“I don’t want to be a little kid, I want to be treated like a grown up”
Those words probably came out of my mouth more time than I can recall. It’s funny to look back at those days and realize, those days have come and gone. Lately, things have started to change in my life. I am working full-time and still working my way through figuring out where life will take me and what will be of my career. I’m clearly still finding my way of course and trying to figure out what I will do for the rest of my life. You’d think that finishing off my degree would provide me with a job right off the bat but that didn’t happen. I know it will. But that wasn’t the point of this blog. Lately, I’ve been feeling more like an adult. It’s been a weird change, I mean I’ve been of legal age for a while now but when you’re in school, you still feel different. Nowadays, I have to wake up and go to work. No choice. I’ve noticed the change, I see myself making sure I have enough for gas, for bills and for food. Of course, I still take the time to have fun but it feels different. I didn’t think I would feel this different in just a few months and weeks. I have a long way to go still, I obviously still live at home but even then, the change is noticeable. I’ve been asked if i’ll move out soon or that I should move out but I don’t necessarily feel economically secure to do that. Some people leave home and then come back because of the cost. I don’t want to do that. I want to be fully secure and independent to do that.
It’s been so weird. I’m appreciating the days when I get to take a break. I even have plants in my room now. Even what I read has changed. Well, more like evolved because I will always read my classics but lately I’m reading more thought provoking reads. I feel great. I even lost weight. I actually went back to my normal size-self which is a 10. I’m happy about that. I hadn’t been a 10 since high school. I slowly gained so much weight, the biggest size I’ve been is 16 and it made me unhappy. I slowly started taking better care of myself and to have lost that much weight in a few years makes me happy. I feel like I started to care more about my well-being rather than being skinny.

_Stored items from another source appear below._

/-- R28, R45, R47: no step changes the ROM or the build's sizes (which the state holds by the model's choice, log entry 1),
and every step answers a next state. -/
def Obligations.StepKeepsBuild : Prop := ∀ s : State, ∃ t, step s = .next t ∧ t.build = s.build

/-! ## The table ROM -/

/-- R28: every word of the reference ROM is finite and in `[−1, +1]`, and every table has N words. How the sine is summed
is log entry 14. -/
def Obligations.ReferenceBuildIsLegal : Prop := referenceBuild.wellFormed = true

/-- R29: the sawtooth, triangle and square words are exactly the closed forms, for every legal table length. -/
def Obligations.ClosedTablesAreExact : Prop :=
  ∀ k l i : Nat, 2 ≤ k → k ≤ 16 → i < 2 ^ k →
    f32Int (tableWord (closedBuild k l) 1 i) * 2 ^ k = (2 * (i : Int) - 2 ^ k) * 2 ^ 149 ∧
    f32Int (tableWord (closedBuild k l) 2 i) * 2 ^ k =
      (if i < 2 ^ k / 2 then 4 * (i : Int) - 2 ^ k else 3 * 2 ^ k - 4 * (i : Int)) * 2 ^ 149 ∧
    f32Int (tableWord (closedBuild k l) 3 i) = (if i < 2 ^ k / 2 then 1 else -1) * 2 ^ 149

/-! ## System commands -/

/-- R139: NOP answers OK, 0 and changes nothing. -/
def Obligations.NopChangesNothing : Prop :=
  ∀ s : State, ∃ t, exec .nop s = .next t ∧ answers .ok 0 s t ∧ sameCore s t

/-- R141: CONFIG stores a usable rate and the block size and sets CFG_VALID; an unusable rate is CFGBAD and leaves the
configuration in force. -/
def Obligations.ConfigStoresUsableRate : Prop :=
  ∀ (s : State) (fs mb : Word),
    (cfgOk s.build fs = true → ∃ t, exec (.config fs mb) s = .next t ∧ answers .ok 0 s t ∧ t.fs = fs ∧
      t.maxBlock = mb ∧ t.cfgValid = true ∧ t.build = s.build ∧ sameWave s t ∧ sameOscs s t ∧ sameDelays s t ∧
      sameCoord s t) ∧
    (cfgOk s.build fs = false → ∃ t, exec (.config fs mb) s = .next t ∧ rejectedWith .cfgbad s t)

/-- R142, in exact arithmetic: `cfg_ok` holds exactly when the rate is above zero and two seconds of it fit L words. A
NaN and an infinity have no such value and fail. -/
def Obligations.UsableRateMeansTwoSecondsFit : Prop :=
  ∀ (b : Build) (fs : Word), b.sizesLegal = true →
    (cfgOk b fs = true ↔ f32IsFinite fs = true ∧ 0 < f32Int fs ∧ 2 * f32Int fs ≤ (b.bufLen : Int) * 2 ^ 149)

/-- R143: READ_REG answers the register of R41's map, and RANGE for 0x1F and above. -/
def Obligations.ReadRegAnswersRegisterMap : Prop :=
  ∀ (s : State) (r : Word),
    (r.toNat < 0x1F →
      ∃ t, exec (.readReg r) s = .next t ∧ answers .ok ((registerMap s).getD r.toNat 0) s t ∧ sameCore s t) ∧
    (0x1F ≤ r.toNat → ∃ t, exec (.readReg r) s = .next t ∧ rejectedWith .range s t)

/-- R144: READ_BUF answers the word at the absolute address, and RANGE for L and above. -/
def Obligations.ReadBufAnswersBufferWord : Prop :=
  ∀ (s : State) (ch : Ch) (a : Word),
    (a.toNat < s.build.bufLen →
      ∃ t, exec (.readBuf ch a) s = .next t ∧ answers .ok ((s.dl ch).buf.read a.toNat) s t ∧ sameCore s t) ∧
    (s.build.bufLen ≤ a.toNat → ∃ t, exec (.readBuf ch a) s = .next t ∧ rejectedWith .range s t)

/-- R145: READ_ROM answers the table word, and RANGE for a table of 4 and above or an index of N and above. -/
def Obligations.ReadRomAnswersTableWord : Prop :=
  ∀ (s : State) (w i : Word), s.build.sizesLegal = true →
    (w.toNat < 4 → i.toNat < s.build.tableLen → ∃ t, exec (.readRom w i) s = .next t ∧
      answers .ok ((romTable s.build.rom w.toNat).getD i.toNat 0) s t ∧ sameCore s t) ∧
    (4 ≤ w.toNat ∨ s.build.tableLen ≤ i.toNat → ∃ t, exec (.readRom w i) s = .next t ∧ rejectedWith .range s t)

/-- R146: CLR_STATUS clears the sticky bits its mask names and nothing else, whatever mask bits 31:5 hold. -/
def Obligations.ClrStatusClearsNamedBits : Prop :=
  ∀ (s : State) (m : Word), ∃ t, exec (.clrStatus m) s = .next t ∧ t.rsp = some ⟨.ok, 0⟩ ∧
    (∀ k, k < 5 → t.sticky.getLsbD k = (s.sticky.getLsbD k && !m.getLsbD k)) ∧ sameCore s t

/-! ## Oscillator -/

/-- R98: NOCFG before CONFIG; RANGE when the increment has no s32 floor; else the increment is stored, the cursors keep
their phase, and the code is ORANGE outside 0.02 to 5.0 Hz. -/
def Obligations.OscFreqStoresIncrement : Prop :=
  ∀ (s : State) (freq : Word),
    (s.cfgValid = false → ∃ t, exec (.oscFreq freq) s = .next t ∧ rejectedWith .nocfg s t) ∧
    (s.cfgValid = true → f32Split (f32Div (f32Mul (tableLenF s.build) freq) s.fs) = none →
      ∃ t, exec (.oscFreq freq) s = .next t ∧ rejectedWith .range s t) ∧
    (∀ i f, s.cfgValid = true → f32Split (f32Div (f32Mul (tableLenF s.build) freq) s.fs) = some (i, f) →
      ∃ t, exec (.oscFreq freq) s = .next t ∧
        answers (if f32Le 0x3CA3D70A freq && f32Le freq 0x40A00000 then .ok else .orange) 0 s t ∧ t.incInt = i ∧
        t.incFrac = f ∧ t.rate = freq ∧ t.waveSel = s.waveSel ∧ t.polMask = s.polMask ∧ sameConfig s t ∧
        sameOscs s t ∧ sameDelays s t ∧ sameCoord s t)

/-- R100: OSC_WAVE selects the table, and sine for a selector of 4 and above. -/
def Obligations.OscWaveSelectsTable : Prop :=
  ∀ (s : State) (sel : Word), ∃ t, exec (.oscWave sel) s = .next t ∧ answers .ok 0 s t ∧
    waveformNum t.waveSel = (if sel.toNat < 4 then sel.toNat else 0) ∧ t.rate = s.rate ∧ t.incInt = s.incInt ∧
    t.incFrac = s.incFrac ∧ t.polMask = s.polMask ∧ sameConfig s t ∧ sameOscs s t ∧ sameDelays s t ∧ sameCoord s t
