-- ==== Sys2Proof/Laws/State.lean ====
section
/-! SUPPORT. One lemma per field per named update of the state, each true by computation, so that no proof unfolds a
record update. -/

namespace Sys2Proof.Machine

variable (s : State) (ch : Ch) (c : OscCursor) (d : DelayChannel)

/-! ## The two channels -/

@[simp] theorem Ch.other_other (ch : Ch) : ch.other.other = ch := by cases ch <;> rfl
@[simp] theorem Ch.other_ne (ch : Ch) : ch.other ≠ ch := by cases ch <;> decide
@[simp] theorem Ch.ne_other (ch : Ch) : ch ≠ ch.other := by cases ch <;> decide
theorem Ch.eq_or_other (a b : Ch) : a = b ∨ a = b.other := by cases a <;> cases b <;> simp [Ch.other]
@[simp] theorem Ch.ofBit_bit (ch : Ch) : Ch.ofBit ch.bit = ch := by cases ch <;> rfl

@[simp] theorem osc_setOsc : (s.setOsc ch c).osc ch = c := by cases ch <;> rfl
@[simp] theorem osc_setOsc_other : (s.setOsc ch c).osc ch.other = s.osc ch.other := by cases ch <;> rfl
theorem osc_setOsc_ne (b : Ch) (h : b ≠ ch) : (s.setOsc ch c).osc b = s.osc b := by
  cases ch <;> cases b <;> first | rfl | exact absurd rfl h
@[simp] theorem dl_setOsc (b : Ch) : (s.setOsc ch c).dl b = s.dl b := by cases ch <;> cases b <;> rfl
@[simp] theorem dl_setDl : (s.setDl ch d).dl ch = d := by cases ch <;> rfl
@[simp] theorem dl_setDl_other : (s.setDl ch d).dl ch.other = s.dl ch.other := by cases ch <;> rfl
theorem dl_setDl_ne (b : Ch) (h : b ≠ ch) : (s.setDl ch d).dl b = s.dl b := by
  cases ch <;> cases b <;> first | rfl | exact absurd rfl h
@[simp] theorem osc_setDl (b : Ch) : (s.setDl ch d).osc b = s.osc b := by cases ch <;> cases b <;> rfl


/-! ## `setOsc` -/

@[simp] theorem build_setOsc : (s.setOsc ch c).build = s.build := by cases ch <;> rfl
@[simp] theorem fs_setOsc : (s.setOsc ch c).fs = s.fs := by cases ch <;> rfl
@[simp] theorem maxBlock_setOsc : (s.setOsc ch c).maxBlock = s.maxBlock := by cases ch <;> rfl
@[simp] theorem cfgValid_setOsc : (s.setOsc ch c).cfgValid = s.cfgValid := by cases ch <;> rfl
@[simp] theorem waveSel_setOsc : (s.setOsc ch c).waveSel = s.waveSel := by cases ch <;> rfl
@[simp] theorem rate_setOsc : (s.setOsc ch c).rate = s.rate := by cases ch <;> rfl
@[simp] theorem incInt_setOsc : (s.setOsc ch c).incInt = s.incInt := by cases ch <;> rfl
@[simp] theorem incFrac_setOsc : (s.setOsc ch c).incFrac = s.incFrac := by cases ch <;> rfl
@[simp] theorem polMask_setOsc : (s.setOsc ch c).polMask = s.polMask := by cases ch <;> rfl
@[simp] theorem dl0_setOsc : (s.setOsc ch c).dl0 = s.dl0 := by cases ch <;> rfl
@[simp] theorem dl1_setOsc : (s.setOsc ch c).dl1 = s.dl1 := by cases ch <;> rfl
@[simp] theorem wet_setOsc : (s.setOsc ch c).wet = s.wet := by cases ch <;> rfl
@[simp] theorem dry_setOsc : (s.setOsc ch c).dry = s.dry := by cases ch <;> rfl
@[simp] theorem fb_setOsc : (s.setOsc ch c).fb = s.fb := by cases ch <;> rfl
@[simp] theorem pDryWet_setOsc : (s.setOsc ch c).pDryWet = s.pDryWet := by cases ch <;> rfl
@[simp] theorem pFeedback_setOsc : (s.setOsc ch c).pFeedback = s.pFeedback := by cases ch <;> rfl
@[simp] theorem pDepth_setOsc : (s.setOsc ch c).pDepth = s.pDepth := by cases ch <;> rfl
@[simp] theorem pChorusOfs_setOsc : (s.setOsc ch c).pChorusOfs = s.pChorusOfs := by cases ch <;> rfl
@[simp] theorem effect_setOsc : (s.setOsc ch c).effect = s.effect := by cases ch <;> rfl
@[simp] theorem delta_setOsc : (s.setOsc ch c).delta = s.delta := by cases ch <;> rfl
@[simp] theorem cmask_setOsc : (s.setOsc ch c).cmask = s.cmask := by cases ch <;> rfl
@[simp] theorem bypass_setOsc : (s.setOsc ch c).bypass = s.bypass := by cases ch <;> rfl
@[simp] theorem sticky_setOsc : (s.setOsc ch c).sticky = s.sticky := by cases ch <;> rfl
@[simp] theorem rsp_setOsc : (s.setOsc ch c).rsp = s.rsp := by cases ch <;> rfl
@[simp] theorem inputs_setOsc : (s.setOsc ch c).inputs = s.inputs := by cases ch <;> rfl
@[simp] theorem record_setOsc : (s.setOsc ch c).record = s.record := by cases ch <;> rfl

/-! ## `setDl` -/

@[simp] theorem build_setDl : (s.setDl ch d).build = s.build := by cases ch <;> rfl
@[simp] theorem fs_setDl : (s.setDl ch d).fs = s.fs := by cases ch <;> rfl
@[simp] theorem maxBlock_setDl : (s.setDl ch d).maxBlock = s.maxBlock := by cases ch <;> rfl
@[simp] theorem cfgValid_setDl : (s.setDl ch d).cfgValid = s.cfgValid := by cases ch <;> rfl
@[simp] theorem waveSel_setDl : (s.setDl ch d).waveSel = s.waveSel := by cases ch <;> rfl
@[simp] theorem rate_setDl : (s.setDl ch d).rate = s.rate := by cases ch <;> rfl
@[simp] theorem incInt_setDl : (s.setDl ch d).incInt = s.incInt := by cases ch <;> rfl
@[simp] theorem incFrac_setDl : (s.setDl ch d).incFrac = s.incFrac := by cases ch <;> rfl
@[simp] theorem osc0_setDl : (s.setDl ch d).osc0 = s.osc0 := by cases ch <;> rfl
@[simp] theorem osc1_setDl : (s.setDl ch d).osc1 = s.osc1 := by cases ch <;> rfl
@[simp] theorem polMask_setDl : (s.setDl ch d).polMask = s.polMask := by cases ch <;> rfl
@[simp] theorem wet_setDl : (s.setDl ch d).wet = s.wet := by cases ch <;> rfl
@[simp] theorem dry_setDl : (s.setDl ch d).dry = s.dry := by cases ch <;> rfl
@[simp] theorem fb_setDl : (s.setDl ch d).fb = s.fb := by cases ch <;> rfl
@[simp] theorem pDryWet_setDl : (s.setDl ch d).pDryWet = s.pDryWet := by cases ch <;> rfl
@[simp] theorem pFeedback_setDl : (s.setDl ch d).pFeedback = s.pFeedback := by cases ch <;> rfl
@[simp] theorem pDepth_setDl : (s.setDl ch d).pDepth = s.pDepth := by cases ch <;> rfl
@[simp] theorem pChorusOfs_setDl : (s.setDl ch d).pChorusOfs = s.pChorusOfs := by cases ch <;> rfl
@[simp] theorem effect_setDl : (s.setDl ch d).effect = s.effect := by cases ch <;> rfl
@[simp] theorem delta_setDl : (s.setDl ch d).delta = s.delta := by cases ch <;> rfl
@[simp] theorem cmask_setDl : (s.setDl ch d).cmask = s.cmask := by cases ch <;> rfl
@[simp] theorem bypass_setDl : (s.setDl ch d).bypass = s.bypass := by cases ch <;> rfl
@[simp] theorem sticky_setDl : (s.setDl ch d).sticky = s.sticky := by cases ch <;> rfl
@[simp] theorem rsp_setDl : (s.setDl ch d).rsp = s.rsp := by cases ch <;> rfl
@[simp] theorem inputs_setDl : (s.setDl ch d).inputs = s.inputs := by cases ch <;> rfl
@[simp] theorem record_setDl : (s.setDl ch d).record = s.record := by cases ch <;> rfl

/-! ## `commit` -/

@[simp] theorem build_commit (code : RspCode) (v : Word) : (commit code v s).build = s.build := rfl
@[simp] theorem fs_commit (code : RspCode) (v : Word) : (commit code v s).fs = s.fs := rfl
@[simp] theorem maxBlock_commit (code : RspCode) (v : Word) : (commit code v s).maxBlock = s.maxBlock := rfl
@[simp] theorem cfgValid_commit (code : RspCode) (v : Word) : (commit code v s).cfgValid = s.cfgValid := rfl
@[simp] theorem waveSel_commit (code : RspCode) (v : Word) : (commit code v s).waveSel = s.waveSel := rfl
@[simp] theorem rate_commit (code : RspCode) (v : Word) : (commit code v s).rate = s.rate := rfl
@[simp] theorem incInt_commit (code : RspCode) (v : Word) : (commit code v s).incInt = s.incInt := rfl
@[simp] theorem incFrac_commit (code : RspCode) (v : Word) : (commit code v s).incFrac = s.incFrac := rfl
@[simp] theorem osc0_commit (code : RspCode) (v : Word) : (commit code v s).osc0 = s.osc0 := rfl
@[simp] theorem osc1_commit (code : RspCode) (v : Word) : (commit code v s).osc1 = s.osc1 := rfl
@[simp] theorem polMask_commit (code : RspCode) (v : Word) : (commit code v s).polMask = s.polMask := rfl
@[simp] theorem dl0_commit (code : RspCode) (v : Word) : (commit code v s).dl0 = s.dl0 := rfl
@[simp] theorem dl1_commit (code : RspCode) (v : Word) : (commit code v s).dl1 = s.dl1 := rfl
@[simp] theorem wet_commit (code : RspCode) (v : Word) : (commit code v s).wet = s.wet := rfl
@[simp] theorem dry_commit (code : RspCode) (v : Word) : (commit code v s).dry = s.dry := rfl
@[simp] theorem fb_commit (code : RspCode) (v : Word) : (commit code v s).fb = s.fb := rfl
@[simp] theorem pDryWet_commit (code : RspCode) (v : Word) : (commit code v s).pDryWet = s.pDryWet := rfl
@[simp] theorem pFeedback_commit (code : RspCode) (v : Word) : (commit code v s).pFeedback = s.pFeedback := rfl
@[simp] theorem pDepth_commit (code : RspCode) (v : Word) : (commit code v s).pDepth = s.pDepth := rfl
@[simp] theorem pChorusOfs_commit (code : RspCode) (v : Word) : (commit code v s).pChorusOfs = s.pChorusOfs := rfl
@[simp] theorem effect_commit (code : RspCode) (v : Word) : (commit code v s).effect = s.effect := rfl
@[simp] theorem delta_commit (code : RspCode) (v : Word) : (commit code v s).delta = s.delta := rfl
@[simp] theorem cmask_commit (code : RspCode) (v : Word) : (commit code v s).cmask = s.cmask := rfl
@[simp] theorem bypass_commit (code : RspCode) (v : Word) : (commit code v s).bypass = s.bypass := rfl
@[simp] theorem inputs_commit (code : RspCode) (v : Word) : (commit code v s).inputs = s.inputs := rfl
@[simp] theorem rsp_commit (code : RspCode) (v : Word) : (commit code v s).rsp = some ⟨code, v⟩ := rfl
@[simp] theorem sticky_commit (code : RspCode) (v : Word) : (commit code v s).sticky = s.sticky ||| stickyBit code := rfl
@[simp] theorem record_commit (code : RspCode) (v : Word) : (commit code v s).record = noteCode s.record code := rfl
@[simp] theorem osc_commit (code : RspCode) (v : Word) (b : Ch) : (commit code v s).osc b = s.osc b := by cases b <;> rfl
@[simp] theorem dl_commit (code : RspCode) (v : Word) (b : Ch) : (commit code v s).dl b = s.dl b := by cases b <;> rfl

/-! ## `takeResponse` -/

@[simp] theorem build_takeResponse : (takeResponse s).build = s.build := rfl
@[simp] theorem fs_takeResponse : (takeResponse s).fs = s.fs := rfl
@[simp] theorem maxBlock_takeResponse : (takeResponse s).maxBlock = s.maxBlock := rfl
@[simp] theorem cfgValid_takeResponse : (takeResponse s).cfgValid = s.cfgValid := rfl
@[simp] theorem waveSel_takeResponse : (takeResponse s).waveSel = s.waveSel := rfl
@[simp] theorem rate_takeResponse : (takeResponse s).rate = s.rate := rfl
@[simp] theorem incInt_takeResponse : (takeResponse s).incInt = s.incInt := rfl
@[simp] theorem incFrac_takeResponse : (takeResponse s).incFrac = s.incFrac := rfl
@[simp] theorem osc0_takeResponse : (takeResponse s).osc0 = s.osc0 := rfl
@[simp] theorem osc1_takeResponse : (takeResponse s).osc1 = s.osc1 := rfl
@[simp] theorem polMask_takeResponse : (takeResponse s).polMask = s.polMask := rfl
@[simp] theorem dl0_takeResponse : (takeResponse s).dl0 = s.dl0 := rfl
@[simp] theorem dl1_takeResponse : (takeResponse s).dl1 = s.dl1 := rfl
@[simp] theorem wet_takeResponse : (takeResponse s).wet = s.wet := rfl
@[simp] theorem dry_takeResponse : (takeResponse s).dry = s.dry := rfl
@[simp] theorem fb_takeResponse : (takeResponse s).fb = s.fb := rfl
@[simp] theorem pDryWet_takeResponse : (takeResponse s).pDryWet = s.pDryWet := rfl
@[simp] theorem pFeedback_takeResponse : (takeResponse s).pFeedback = s.pFeedback := rfl
@[simp] theorem pDepth_takeResponse : (takeResponse s).pDepth = s.pDepth := rfl
@[simp] theorem pChorusOfs_takeResponse : (takeResponse s).pChorusOfs = s.pChorusOfs := rfl
@[simp] theorem effect_takeResponse : (takeResponse s).effect = s.effect := rfl
@[simp] theorem delta_takeResponse : (takeResponse s).delta = s.delta := rfl
@[simp] theorem cmask_takeResponse : (takeResponse s).cmask = s.cmask := rfl
@[simp] theorem bypass_takeResponse : (takeResponse s).bypass = s.bypass := rfl
@[simp] theorem sticky_takeResponse : (takeResponse s).sticky = s.sticky := rfl
@[simp] theorem inputs_takeResponse : (takeResponse s).inputs = s.inputs := rfl
@[simp] theorem record_takeResponse : (takeResponse s).record = s.record := rfl
@[simp] theorem rsp_takeResponse : (takeResponse s).rsp = none := rfl

/-! ## `recomputeMix` -/

@[simp] theorem build_recomputeMix : (recomputeMix s).build = s.build := by unfold recomputeMix; split <;> rfl
@[simp] theorem fs_recomputeMix : (recomputeMix s).fs = s.fs := by unfold recomputeMix; split <;> rfl
@[simp] theorem maxBlock_recomputeMix : (recomputeMix s).maxBlock = s.maxBlock := by unfold recomputeMix; split <;> rfl
@[simp] theorem cfgValid_recomputeMix : (recomputeMix s).cfgValid = s.cfgValid := by unfold recomputeMix; split <;> rfl
@[simp] theorem waveSel_recomputeMix : (recomputeMix s).waveSel = s.waveSel := by unfold recomputeMix; split <;> rfl
@[simp] theorem rate_recomputeMix : (recomputeMix s).rate = s.rate := by unfold recomputeMix; split <;> rfl
@[simp] theorem incInt_recomputeMix : (recomputeMix s).incInt = s.incInt := by unfold recomputeMix; split <;> rfl
@[simp] theorem incFrac_recomputeMix : (recomputeMix s).incFrac = s.incFrac := by unfold recomputeMix; split <;> rfl
@[simp] theorem osc0_recomputeMix : (recomputeMix s).osc0 = s.osc0 := by unfold recomputeMix; split <;> rfl
@[simp] theorem osc1_recomputeMix : (recomputeMix s).osc1 = s.osc1 := by unfold recomputeMix; split <;> rfl
@[simp] theorem polMask_recomputeMix : (recomputeMix s).polMask = s.polMask := by unfold recomputeMix; split <;> rfl
@[simp] theorem dl0_recomputeMix : (recomputeMix s).dl0 = s.dl0 := by unfold recomputeMix; split <;> rfl
@[simp] theorem dl1_recomputeMix : (recomputeMix s).dl1 = s.dl1 := by unfold recomputeMix; split <;> rfl
@[simp] theorem pDryWet_recomputeMix : (recomputeMix s).pDryWet = s.pDryWet := by unfold recomputeMix; split <;> rfl
@[simp] theorem pFeedback_recomputeMix : (recomputeMix s).pFeedback = s.pFeedback := by unfold recomputeMix; split <;> rfl
@[simp] theorem pDepth_recomputeMix : (recomputeMix s).pDepth = s.pDepth := by unfold recomputeMix; split <;> rfl
@[simp] theorem pChorusOfs_recomputeMix : (recomputeMix s).pChorusOfs = s.pChorusOfs := by unfold recomputeMix; split <;> rfl
@[simp] theorem effect_recomputeMix : (recomputeMix s).effect = s.effect := by unfold recomputeMix; split <;> rfl
@[simp] theorem delta_recomputeMix : (recomputeMix s).delta = s.delta := by unfold recomputeMix; split <;> rfl
@[simp] theorem cmask_recomputeMix : (recomputeMix s).cmask = s.cmask := by unfold recomputeMix; split <;> rfl
@[simp] theorem bypass_recomputeMix : (recomputeMix s).bypass = s.bypass := by unfold recomputeMix; split <;> rfl
@[simp] theorem sticky_recomputeMix : (recomputeMix s).sticky = s.sticky := by unfold recomputeMix; split <;> rfl
@[simp] theorem rsp_recomputeMix : (recomputeMix s).rsp = s.rsp := by unfold recomputeMix; split <;> rfl
@[simp] theorem inputs_recomputeMix : (recomputeMix s).inputs = s.inputs := by unfold recomputeMix; split <;> rfl
@[simp] theorem record_recomputeMix : (recomputeMix s).record = s.record := by unfold recomputeMix; split <;> rfl
@[simp] theorem osc_recomputeMix (b : Ch) : (recomputeMix s).osc b = s.osc b := by
  cases b <;> simp [State.osc]
@[simp] theorem dl_recomputeMix (b : Ch) : (recomputeMix s).dl b = s.dl b := by
  cases b <;> simp [State.dl]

Like I mentioned, I still have a long way to go before being a full functioning adult but I mean, I already know what it feels like to have your car die on the freeway….thanks for my parents coming to my rescue! (I forgot to apply for my triple A membership…oops!). I’m still learning. I already can see how much costs. Gosh, when did things get so expensive. haha. Anyway…
I feel good, somewhat tired because work is brutal. I miss school on most days, I actually plan to go back…of course, I need to save up for that…oh, and also a trip somewhere nice.
Well, just thought I’d let you all know that I’m feeling like an adult now.